I need to model web site with users and articles where each user can interact (read, open e.t.c) with any article many times. I want to do it one elasticsearch index by following nested mapping:
{
"mappings": {
"user": {
"properties": {
"user_id": {"type": "string"},
"interactions": {
"type": "nested",
"properties": {
"article_id": {"type": "string"},
"interact_date": {"type": "date"}
}
}
}
}
}
}
example of indexed document:
{
"user_id": 20,
"interactions": [
{"article_id": "111", "interact_date": "2015-01-01"},
{"article_id": "111", "interact_date": "2015-01-02"},
{"article_id": "222", "interact_date": "2015-01-01"}
]
}
I need to do the following aggregations on the data:
-
Total number of interactions per day. The following query looks OK for me:
GET /_search { "size": 0, "aggs": { "by_date": { "nested": { "path": "interactions" }, "aggs": { "m_date": { "terms": { "field": "interactions.interact_date" } } } } } }
The example doc should add 1 for 2015-01-02 and 2 for 2015-01-01 to aggreration
-
Number of unique users interactions per day. If specific user interacted with several articles at same date range the user should be counted only once. In postgres it's simple query: for table with 3 columns [user_id, article_id, interact_date]
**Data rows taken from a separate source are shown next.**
/-- `OscTriFoldsAtHalfACycle`, `OscillatorShapesKeepRangeOrderAndSymmetry`: phases at the edges of the
clauses. -/
theorem test_witness_phases :
    ((0x8000 : Word) ≠ 0 ∧ (0x8000 : Word).toNat % 2 ^ 15 = 0) ∧ ((0xFF0000FF : Word).toNat / 2 ^ 8 % 2 ^ 16 = 0 ∧
      (0xFF000000 : Word).toNat / 2 ^ 8 % 2 ^ 16 = 0 ∧ (0xFF000000 : Word).toNat % 2 ^ 8 = 0) ∧
    ((0x7FFFFFFF : Word).toNat ≤ (0x80000000 : Word).toNat ∧ (0x80000000 : Word).toNat ≤ 2 ^ 31) ∧
    (2 ^ 31 ≤ (0x80000000 : Word).toNat ∧ (0x80000000 : Word).toNat ≤ (0xFFFFFFFF : Word).toNat) := by decide

/-- `DlyStepWritesCountsThenReads`, `DelayLineReturnsTheSampleDStepsBack`: a zero delay and another index;
a run of two samples with the delays 0 and 1, and 2, which is beyond it. -/
theorem test_witness_delay :
    min (0 : BitVec 16).toNat 1023 = 0 ∧ 1 ≠ State.reset.dwp.toNat ∧
    1 < ([(0, 7), (3, 8)] : List (BitVec 16 × Word)).length ∧
    ([(0, 7), (3, 8)] : List (BitVec 16 × Word)).length ≤ 2 ∧ 2 ≤ 1023 := by decide

/-- One sample written; the rest of the RAM differs from `stale`. -/
def oneSample : State := { State.reset with dwp := 1, dfc := 1, ram := [(0, 0xA0)] }

/-- `StaleAndUnwrittenWordsAreNeverObserved`: two different RAMs that agree on the one valid word. -/
theorem test_witness_stale :
    oneSample.dfc.toNat ≤ 1024 ∧ oneSample.ram ≠ [(0, 0xA0), (5, 9)] ∧
    (∀ j, j < oneSample.dfc.toNat → Memory.read oneSample.ram ((oneSample.dwp.toNat + 1023 - j) % 1024) =
      Memory.read [(0, 0xA0), (5, 9)] ((oneSample.dwp.toNat + 1023 - j) % 1024)) ∧
    oneSample.DelayFilled ∧ execAll [.snhRst] oneSample = .next { oneSample with sh := 0 } := by
  refine ⟨by decide, by decide, ?_, ⟨by decide, by decide, by decide +kernel⟩, rfl⟩
  intro j hj
  have h : j = 0 := by
    have : oneSample.dfc.toNat = 1 := rfl
    omega
  subst h
  decide +kernel

/-- `EveryStepKeepsTheInvariant`: a state other than the reset state that meets the invariant and a step
from it. -/
theorem test_witness_invariant :
    ∃ s t : State, s.Inv ∧ step s = .next t ∧ t ≠ s := by
  refine ⟨{ oneSample with ph := 0x100000000, fl := 0x10, port := [⟨0x41010000, 1, 0⟩] }, _, ?_, rfl, ?_⟩
  · refine ⟨by decide, by decide, by decide, ?_, by decide, by decide, Nat.zero_le _, rfl, nofun,
      ⟨by decide, by decide, by decide +kernel⟩⟩
    have h : ∀ i, (oneSample.slot i).v.toInt = tmVal (oneSample.slot i).sr false ∧ (oneSample.slot i).n.toNat ≤ 16 := by
      decide +kernel
    exact fun i => ⟨.inl (h i).1, (h i).2⟩
  · decide +kernel

end Sys2Proof.Tests
end

/-! # Decoding what was encoded (`30_encoding.md` R91 to R99) -/

namespace Sys2Proof

/-- The unit's number, bits 31:28 of the command word, is the upper half of the opcode byte (R91). -/
theorem Command.unitNumber_eq (c : Command) : c.cmd.toNat / 2 ^ 28 = c.opcode.toNat / 16 := by
  have hlt := c.cmd.isLt
  simp only [Command.opcode, BitVec.extractLsb'_toNat, Nat.shiftRight_eq_div_pow]
  omega

/-- The unit's number in a word built from its fields. -/
theorem cmdWord_unitNumber (op : BitVec 8) (gf : GateFlags) (m : BitVec 4) (imm : BitVec 16) :
    (cmdWord op gf m imm).toNat / 2 ^ 28 = op.toNat / 16 := by
  rw [Command.unitNumber_eq ⟨cmdWord op gf m imm, 0, 0⟩, cmdWord_opcode]

/-- The three `mod` bits of a word built by `modField`, read back (R95). -/
theorem cmdWord_modField (op : BitVec 8) (gf : GateFlags) (b0 b1 b2 : Bool) (imm : BitVec 16) (a b : Word) :
    Command.modBit ⟨cmdWord op gf (modField b0 b1 b2) imm, a, b⟩ 0 = b0 ∧
    Command.modBit ⟨cmdWord op gf (modField b0 b1 b2) imm, a, b⟩ 1 = b1 ∧
    Command.modBit ⟨cmdWord op gf (modField b0 b1 b2) imm, a, b⟩ 2 = b2 := by
  obtain ⟨h0, h1, h2, -⟩ := modField_bits b0 b1 b2
  simp only [Command.modBit, cmdWord_mod]
  exact ⟨h0, h1, h2⟩

/-- The low half of a zero-extended half word is that half word (`TM.LOAD`, R97). -/
theorem extractLsb'_setWidth_half (x : BitVec 16) : (x.setWidth 32).extractLsb' 0 16 = x := by
  rw [← BitVec.setWidth_eq_extractLsb' (by decide), BitVec.setWidth_setWidth_of_le _ (by decide), BitVec.setWidth_eq]

/-- The opcode byte of an encoded command selects its own row of the decoder (R98), and each field the
row reads was written by the encoder; `PHA.RATE` is the one row that decodes a field further. -/
theorem decodeListed_encode (i : Instr) : decodeListed (encode i) = .ok i := by
  cases i with
  | phaRate range a =>
    simp only [decodeListed, encode, cmdWord_opcode, cmdWord_mod]
    exact congrArg (fun r => Except.ok (Instr.phaRate r a)) (RangeSel.ofBits_toBits range)
  | _ =>
    simp [decodeListed, encode, cmdWord_opcode, cmdWord_gf, cmdWord_imm, cmdWord_modField, extractLsb'_setWidth_half]

@[simp] theorem decode_encode (i : Instr) : decode (encode i) = i := by
  rw [decode, decodeListed_encode]

end Sys2Proof

namespace Sys2Proof.Machine

/-! # What the commands of each unit can write (`00_scope.md` R2)

One lemma per unit: the next state is the old one with new values for registers of that unit only, and
then the results every command writes (`40_system.md` R120). The frame of a command is read off from it. -/

section Writes

variable (i : Instr) (s : State)

/-- SYS has no state of its own; `SYS.RST`, which writes every register, is set apart. -/
theorem exec_sys_writes (hu : unitOf i = .sys) (hr : i ≠ .sysRst) :
    ∃ y0 y1 fl, exec i s = .next (s.finish y0 y1 fl) := by
  cases i with
  | sysNop => exact ⟨_, _, _, rfl⟩
  | sysRst => exact absurd rfl hr
  | sysRd imm => exact ⟨_, _, _, rfl⟩
  | _ => cases hu

/-- `QNT.PROC` searches, keeps the held codeword or passes its operand (`41_quantizer.md` R132). -/
theorem exec_qnt_writes (hu : unitOf i = .qnt) :
    ∃ qen qv qscl qcw qpb qnb qix y0 y1 fl, exec i s = .next
      ({ s with qen := qen, qv := qv, qscl := qscl, qcw := qcw, qpb := qpb, qnb := qnb, qix := qix }.finish
        y0 y1 fl) := by
  cases i with
  | qntCfg imm => exact ⟨_, _, _, _, _, _, _, _, _, _, rfl⟩
  | qntProc a b =>
    simp only [exec, execQntProc, qntProcWith]
    split
    · exact ⟨s.qen, s.qv, s.qscl, s.qcw, s.qpb, s.qnb, s.qix, _, _, _, rfl⟩
    · split
      · exact ⟨s.qen, s.qv, s.qscl, s.qcw, s.qpb, s.qnb, s.qix, _, _, _, rfl⟩
      · exact ⟨_, _, _, _, _, _, _, _, _, _, rfl⟩
  | _ => cases hu

theorem exec_rng_writes (hu : unitOf i = .rng) :
    ∃ rs wx wlo whi y0 y1 fl, exec i s = .next
      ({ s with rs := rs, wx := wx, wlo := wlo, whi := whi }.finish y0 y1 fl) := by
  cases i with
  | rngSeed a => exact ⟨_, s.wx, s.wlo, s.whi, _, _, _, rfl⟩
  | rngNext => exact ⟨_, s.wx, s.wlo, s.whi, _, _, _, rfl⟩
  | rngGauss => exact ⟨_, s.wx, s.wlo, s.whi, _, _, _, rfl⟩
  | rngWbnd a b => exact ⟨s.rs, _, _, _, _, _, _, rfl⟩
  | rngWset a => exact ⟨s.rs, _, s.wlo, s.whi, _, _, _, rfl⟩
  | rngWalk a => exact ⟨_, _, s.wlo, s.whi, _, _, _, rfl⟩
  | _ => cases hu

/-- `TM.ADV` draws from the generator of RNG, the exception R2 names; no other command of TM does. -/
theorem exec_tm_writes (hu : unitOf i = .tm) :
    ∃ rs tm y0 y1 fl, exec i s = .next ({ s with rs := rs, tm := tm }.finish y0 y1 fl) ∧
      ((∀ bip imm a b, i ≠ .tmAdv bip imm a b) → rs = s.rs) := by
  cases i with
  | tmLoad bip imm sr => exact ⟨s.rs, _, _, _, _, rfl, fun _ => rfl⟩
  | tmAdv bip imm a b => exact ⟨_, _, _, _, _, rfl, fun hn => absurd rfl (hn bip imm a b)⟩
  | tmGet imm => exact ⟨s.rs, s.tm, _, _, _, rfl, fun _ => rfl⟩
  | _ => cases hu

theorem exec_pha_writes (hu : unitOf i = .pha) :
    ∃ ph y0 y1 fl, exec i s = .next ({ s with ph := ph }.finish y0 y1 fl) := by
  cases i with
  | phaRst => exact ⟨_, _, _, _, rfl⟩
  | phaStep gf loop retrig hold a => exact ⟨_, _, _, _, rfl⟩
  | phaRate range a => exact ⟨s.ph, _, _, _, rfl⟩
  | phaSet a => exact ⟨_, _, _, _, rfl⟩
  | phaGet => exact ⟨s.ph, _, _, _, rfl⟩
  | _ => cases hu

/-- Each of the three branches of `RX.STEP` (`44_phase_ramp.md` R202) writes the ramp's registers only. -/
theorem exec_rx_writes (hu : unitOf i = .rx) :
    ∃ rxp rxf rxc rxv y0 y1 fl, exec i s = .next
      ({ s with rxp := rxp, rxf := rxf, rxc := rxc, rxv := rxv }.finish y0 y1 fl) := by
  cases i with
  | rxRst => exact ⟨_, _, _, _, _, _, _, rfl⟩
  | rxStep gf a =>
    simp only [exec, execRxStep]
    split
    · exact ⟨_, s.rxf, s.rxc, s.rxv, _, _, _, rfl⟩
    · split
      · exact ⟨_, _, _, _, _, _, _, rfl⟩
      · exact ⟨_, s.rxf, _, s.rxv, _, _, _, rfl⟩
  | _ => cases hu

/-- OSC has no state (`10_state.md` R32). -/
theorem exec_osc_writes (hu : unitOf i = .osc) : ∃ y0 y1 fl, exec i s = .next (s.finish y0 y1 fl) := by
  cases i with
  | oscSin bip a => exact ⟨_, _, _, rfl⟩
  | oscSaw bip a => exact ⟨_, _, _, rfl⟩
  | oscTri bip a => exact ⟨_, _, _, rfl⟩
  | _ => cases hu

theorem exec_snh_writes (hu : unitOf i = .snh) :
    ∃ sh y0 y1 fl, exec i s = .next ({ s with sh := sh }.finish y0 y1 fl) := by
  cases i with
  | snhRst => exact ⟨_, _, _, _, rfl⟩
  | snhStep gf track a => exact ⟨_, _, _, _, rfl⟩
  | _ => cases hu

theorem exec_dly_writes (hu : unitOf i = .dly) :
    ∃ dwp dfc ram y0 y1 fl, exec i s = .next
      ({ s with dwp := dwp, dfc := dfc, ram := ram }.finish y0 y1 fl) := by
  cases i with
  | dlyRst => exact ⟨_, _, s.ram, _, _, _, rfl⟩
  | dlyStep imm a => exact ⟨_, _, _, _, _, _, rfl⟩
  | dlyRd imm => exact ⟨s.dwp, s.dfc, s.ram, _, _, _, rfl⟩
  | _ => cases hu

end Writes

/-- The number of each unit (R2, `30_encoding.md` R98). -/
theorem encode_unitNumber (i : Instr) : (encode i).cmd.toNat / 2 ^ 28 =
    match unitOf i with
    | .sys => 0 | .qnt => 1 | .rng => 2 | .tm => 3 | .pha => 4 | .rx => 5 | .osc => 6 | .snh => 7 | .dly => 8 := by
  cases i <;> exact cmdWord_unitNumber _ _ _ _

/-- Settles O10: the frame of a command is read off from the lemma that says what its unit can write. -/
theorem unitsKeepToTheirOwnState : Obligations.UnitsKeepToTheirOwnState := by
  refine ⟨encode_unitNumber, fun i s hr => ?_⟩
  cases hu : unitOf i with
  | sys =>
    obtain ⟨y0, y1, fl, h⟩ := exec_sys_writes i s hu hr
    exact ⟨_, h, by simp⟩
  | qnt =>
    obtain ⟨qen, qv, qscl, qcw, qpb, qnb, qix, y0, y1, fl, h⟩ := exec_qnt_writes i s hu
    exact ⟨_, h, by simp⟩
  | rng =>
    obtain ⟨rs, wx, wlo, whi, y0, y1, fl, h⟩ := exec_rng_writes i s hu
    exact ⟨_, h, by simp⟩
  | tm =>
    obtain ⟨rs, tm, y0, y1, fl, h, hrs⟩ := exec_tm_writes i s hu
    exact ⟨_, h, by simpa using hrs⟩
  | pha =>
    obtain ⟨ph, y0, y1, fl, h⟩ := exec_pha_writes i s hu
    exact ⟨_, h, by simp⟩
  | rx =>
    obtain ⟨rxp, rxf, rxc, rxv, y0, y1, fl, h⟩ := exec_rx_writes i s hu
    exact ⟨_, h, by simp⟩
  | osc =>
    obtain ⟨y0, y1, fl, h⟩ := exec_osc_writes i s hu
    exact ⟨_, h, by simp⟩
  | snh =>
    obtain ⟨sh, y0, y1, fl, h⟩ := exec_snh_writes i s hu
    exact ⟨_, h, by simp⟩
  | dly =>
    obtain ⟨dwp, dfc, ram, y0, y1, fl, h⟩ := exec_dly_writes i s hu
    exact ⟨_, h, by simp⟩

/-! # The command port (`10_state.md` R20, log 1) -/

/-- `QNT.PROC` does not look at the commands still at the port, in any of its branches. -/
theorem qntProcWith_port (rom : Config.Roms) (a b : Word) (s : State) (p : List Command) :
    qntProcWith rom a b { s with port := p } = { qntProcWith rom a b s with port := p } := by
  have hcell : State.inCell { s with port := p } (pitchOf a b) = s.inCell (pitchOf a b) := rfl
  simp only [qntProcWith, hcell]
  split
  · rfl
  · split <;> rfl

/-- What a command does to the registers and the delay RAM does not depend on the commands still at the
port, and it leaves those there. -/
theorem exec_withPort (i : Instr) (s : State) :
    ∃ t, exec i s = .next t ∧ ∀ p, exec i { s with port := p } = .next { t with port := p } := by
  cases i with
  | qntProc a b => exact ⟨_, rfl, fun p => congrArg _ (qntProcWith_port Config.roms a b s p)⟩
  | rxStep gf a =>
    simp only [exec, execRxStep]
    split
    · exact ⟨_, rfl, fun _ => rfl⟩
    · split <;> exact ⟨_, rfl, fun _ => rfl⟩
  | rngGauss =>
    simp only [exec, execRngGauss]
    exact ⟨_, rfl, fun _ => rfl⟩
  | rngWalk a =>
    simp only [exec, execRngWalk]
    exact ⟨_, rfl, fun _ => rfl⟩
  | _ => exact ⟨_, rfl, fun _ => rfl⟩

theorem exec_keeps_port (i : Instr) (s : State) : ∃ t, exec i s = .next t ∧ t.port = s.port := by
  obtain ⟨t, -, hport⟩ := exec_withPort i s
  exact ⟨_, hport s.port, rfl⟩

theorem step_of_port_nil (s : State) (h : s.port = []) : step s = .next s := by
  rw [step, h]

theorem step_of_port_cons (s : State) (c : Command) (rest : List Command) (h : s.port = c :: rest) :
    step s = exec (decode c) { s with port := rest } := by
  rw [step, h]

theorem step_encode_cons (s : State) (i : Instr) (rest : List Command) :
    step { s with port := encode i :: rest } = exec i { s with port := rest } := by
  rw [step_of_port_cons _ (encode i) rest rfl, decode_encode]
SELECT dt, count(uid) FROM (SELECT interact_date::TIMESTAMP::DATE dt, user_id uid FROM interactions GROUP BY interact_date::TIMESTAMP::DATE, user_id) by_date GROUP BY dt; How can I do the same in elasticsearch? The example doc should add **1** for **2015-01-02** and **1** for **2015-01-01** to aggreration
-
How to add interactions by _update without re-indexing whole document?
-
How to filter users by specific articles - count user once in aggregation by date only if he interacted with one of specified articles?
Thank you